Improving Real-Time Omnidirectional 3D Multi-Person Human Pose Estimation with People Matching and Unsupervised 2D-3D Lifting
Pawel Knap, Peter Hardy, Alberto Tamajo, Hwasup Lim, Hansung Kim
TL;DR
The paper tackles real-time 3D multi-person pose estimation in a 360° scene by fusing an omnidirectional camera with mmWave radars to overcome depth/scale ambiguities and occlusion. It presents a complete pipeline that combines OpenPose for 2D keypoints, radar-based localization to a global frame, and unsupervised 2D-3D lifting via the LInKs model, with careful camera–radar calibration and an improved cross-sensor matching module. Key contributions include calibration methods, a refined image–radar matching approach, and effective occlusion handling, achieving around 7–8 fps on a laptop GPU. The results demonstrate robust, scalable performance for indoor and outdoor environments, offering an affordable real-time solution for multi-person 3D pose estimation in challenging scenes.
Abstract
Current human pose estimation systems focus on retrieving an accurate 3D global estimate of a single person.
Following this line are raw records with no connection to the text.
-- ==== Sys2Proof/Config.lean ====
section
/-!
DEFINITION. What the spec leaves open as a value, and the primitives of the published standards that
the spec names without restating them (spec/00_scope.md, "Where this manual uses a published standard").
Each is a constant without a body: nothing in Lean can evaluate it or prove a value of it, so a theorem
holds for every value (log entries 1 and 2).
-/
namespace Sys2Proof.Config

/-- Random draws and other free values: the `n`-th fresh value (R154, R163, R179, R181, R182; log entry 2). -/
opaque free : Nat → BitVec 512

/-- VCLK cycles in one TREF period (R59, R106); the measured number is not fixed by the spec (log entry 3). -/
opaque vclkPerTref : Nat → Nat

/-- AES-256 forward cipher (FIPS 197, named by R141, R175, R188, R189). -/
opaque aes256 : BitVec 256 → BitVec 128 → BitVec 128

/-- AES-256 inverse cipher (FIPS 197). -/
opaque aes256Inv : BitVec 256 → BitVec 128 → BitVec 128

/-- XTS-AES-256 encryption of one 256-byte data unit (IEEE 1619, R188): K_data, K_twk, tweak, plaintext. -/
opaque xtsEnc : BitVec 256 → BitVec 256 → BitVec 128 → Sector → Sector

/-- XTS-AES-256 decryption of one 256-byte data unit (IEEE 1619, R188). -/
opaque xtsDec : BitVec 256 → BitVec 256 → BitVec 128 → Sector → Sector

/-- GHASH over blocks under a hash key, with no length block (NIST SP 800-38D, R189). -/
opaque ghash : BitVec 128 → List (BitVec 128) → BitVec 128

/-- AES-256-GCM seal (NIST SP 800-38D, R306): key, IV, associated data, plaintext; ciphertext then tag. -/
opaque gcmSeal : BitVec 256 → List Byte → List Byte → List Byte → List Byte

/-- SHA-384 (FIPS 180-4). -/
opaque sha384 : List Byte → Digest

/-- HMAC-SHA-384 (R156): key bytes, message bytes. -/
opaque hmac384 : List Byte → List Byte → Digest

/-- CMAC-AES-256 (R156): key, message bytes. -/
opaque cmac256 : BitVec 256 → List Byte → BitVec 128

/-- ECDSA P-384 with SHA-384 (FIPS 186-5, R163): private key, message, nonce; r then s. -/
opaque ecdsaSign : Nat → List Byte → BitVec 512 → List Byte

/-- ML-DSA-87 in hedged mode (FIPS 204, R163): key-generation seed, context string, message, randomness. -/
opaque mldsaSign : List Byte → List Byte → List Byte → BitVec 512 → List Byte

/-- The ML-DSA-87 public key of a key-generation seed (FIPS 204, R162). -/
opaque mldsaPublic : List Byte → List Byte

/-- The x-coordinate of a P-384 shared point (R158): own private key, the other end's public point. -/
opaque p384Ecdh : Nat → List Byte → List Byte

/-- The ML-KEM-1024 encapsulation key of a key-generation seed d || z (FIPS 203, R162). -/
opaque mlkemPublic : List Byte → List Byte

/-- The ML-KEM-1024 shared secret of an encapsulation (FIPS 203, R158): encapsulation key, randomness. -/
opaque mlkemShared : List Byte → BitVec 512 → List Byte

/-- The ML-KEM-1024 ciphertext of an encapsulation (FIPS 203, R158): encapsulation key, randomness. -/
opaque mlkemCipher : List Byte → BitVec 512 → List Byte

/-- ML-KEM-1024 decapsulation (FIPS 203, R158): key-generation seed, ciphertext; the shared secret. -/
opaque mlkemDecaps : List Byte → List Byte → List Byte

/-- The handshake secret of the SPDM 1.3 key schedule (R158): hybrid secret, a transcript. -/
opaque spdmHandshake : Digest → BitVec 512 → Digest

/-- The master secret of the SPDM 1.3 key schedule (R158): handshake secret, a transcript. -/
opaque spdmMaster : Digest → BitVec 512 → Digest

/-- The application secret of a direction in the SPDM 1.3 key schedule (R157, R158): master secret, whether of the response direction. -/
opaque spdmApp : Digest → Bool → Digest

/-- The secret that succeeds another at a KEY_UPDATE (SPDM 1.3, R433). -/
opaque spdmUpdate : Digest → Digest

/-- The hash of the Snowdrop ROM (measurement index 1, R429). -/
opaque romDigest : Digest

/-- The hash of Yarrel's root certificate, fixed in the Snowdrop ROM (R428). -/
opaque yarrelRoot : Digest

/-- An anchor entry with four or more bit errors: what it decodes to (R198). Counter, PART, SLOT, STATE
packed as in R197 bits 81:0, and whether the code calls it uncorrectable. -/
opaque anchorDecode : BitVec 64 → Nat → Nat → Nat → Nat → BitVec 83

/-- Word of an internal array as the debug array view lays it out (R458, LC_DBG_ARRAY_DATA): the layout within
an array is not specified. Arguments: array, group, index. -/
opaque arrayWord : Nat → Nat → Nat → Word

/-- A keyed hash of the group number and a line's group-local address, whose low 15 bits are the line's set in the metadata cache
(R203). The hash function is not specified. -/
opaque mdcSet : BitVec 512 → Nat → Nat → Nat

/-- A keyed hash of slot number and object ID, whose low 9 bits are an entry's set in the derived-key cache (R165). -/
opaque dkcSet : BitVec 512 → Nat → Nat → Nat

/-- Length of the secured-message record that carries `n` bytes of application data (SPDM secured messages, R380, R522). -/
opaque recordLen : Nat → Nat

/-- A record of a secured session (SPDM secured messages, R380, R522): the values of the session's key slots, the number of the record in
its direction, the application data. -/
opaque sealRecord : List (BitVec 512) → Nat → List Byte → List Byte

/-- What a TLP of an IDE stream carries in place of its payload (PCI Express IDE, R340): key of the sub-stream, the TLP's place in the
sub-stream's counter, its header fields, its payload. -/
opaque ideSeal : BitVec 512 → Nat → List Nat → List Byte → List Byte

/-- The bytes of a TLP's header and prefixes in Flit mode (PCI Express, R80): its fields. -/
opaque tlpHeader : List Nat → List Byte

/-- The data byte of an in-band interrupt that announces a pending read (DMTF DSP0233, R452). -/
opaque ibiPending : Byte

/-- INFO of a press record: its layout for each event is not specified (R525). -/
opaque pressInfo : Nat → DWord

/-- The duration of a tick of a repeated access pattern that the spec does not state: cycles an access waited
(partition counters 6, 7 and 24, R507). -/
opaque waitedCycles : Nat → Nat

/-- Traffic class, less 1 and modulo 6, of a request or reply that the block forms itself, by KIND: R307 allows classes 1
to 6 (or 7) and names none. -/
opaque frameClass : Nat → Nat

/-- Sector `i` of the spill image of a context (R394): its layout is not specified. -/
opaque spillImage : Nat → Nat → Sector

/-- The IEEE 1588-2019 message that a PTP frame carries at byte 4 (R110, R307): its kind; domainNumber, sdoId, sequence number, port
number, a time (seconds, nanoseconds, 16-bit fraction) and two more numbers (stepsRemoved and the lock state of an Announce);
clockIdentity. The standard's layout is not restated. -/
opaque ptpBody : Nat → List Nat → List Byte → List Byte

/-- The P-384 public point of a private key, uncompressed (FIPS 186-5, R162, R174). -/
opaque p384Public : Nat → List Byte

/-- DT_RATE as the servo sets it, less the least it may be, modulo the range of R114: the servo's gains are not specified. -/
opaque servoRate : Nat → Nat

/-- The slew the servo applies, in ppm, above -300 and modulo 601 (R114). -/
opaque servoSlew : Nat → Nat

/-- A register of the DOE or IDE extended capability that nothing has written: the PCI Express layout is not restated (R339, R340). -/
opaque cfgWord : Nat → Word

/-- The endpoint UUID of the instance (R452): DMTF DSP0236 leaves its value to the endpoint. -/
opaque endpointUuid : BitVec 128

/-- The version entries that Get MCTP Version Support returns for a message type (R452, DMTF DSP0236). -/
opaque mctpVersions : Nat → List Byte

/-- SCHED_ID of the default EPOCH (even) and RESALT (odd) entries of a port that Tolaro arms (R127): the spec names none. -/
opaque defaultSched : Nat → Word

end Sys2Proof.Config
end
Therefore, this paper presents one of the first 3D multi-person human pose estimation systems that is able to work in real-time and is also able to handle basic forms of occlusion. First, we adjust an off-the-shelf 2D detector and an unsupervised 2D-3D lifting model for use with a 360$^\circ$ panoramic camera and mmWave radar sensors. We then introduce several contributions, including camera and radar calibrations, and the improved matching of people within the image and radar space. The system addresses both the depth and scale ambiguity problems by employing a lightweight 2D-3D pose lifting algorithm that is able to work in real-time while exhibiting accurate performance in both indoor and outdoor environments which offers both an affordable and scalable solution. Notably, our system's time complexity remains nearly constant irrespective of the number of detected individuals, achieving a frame rate of approximately 7-8 fps on a laptop with a commercial-grade GPU.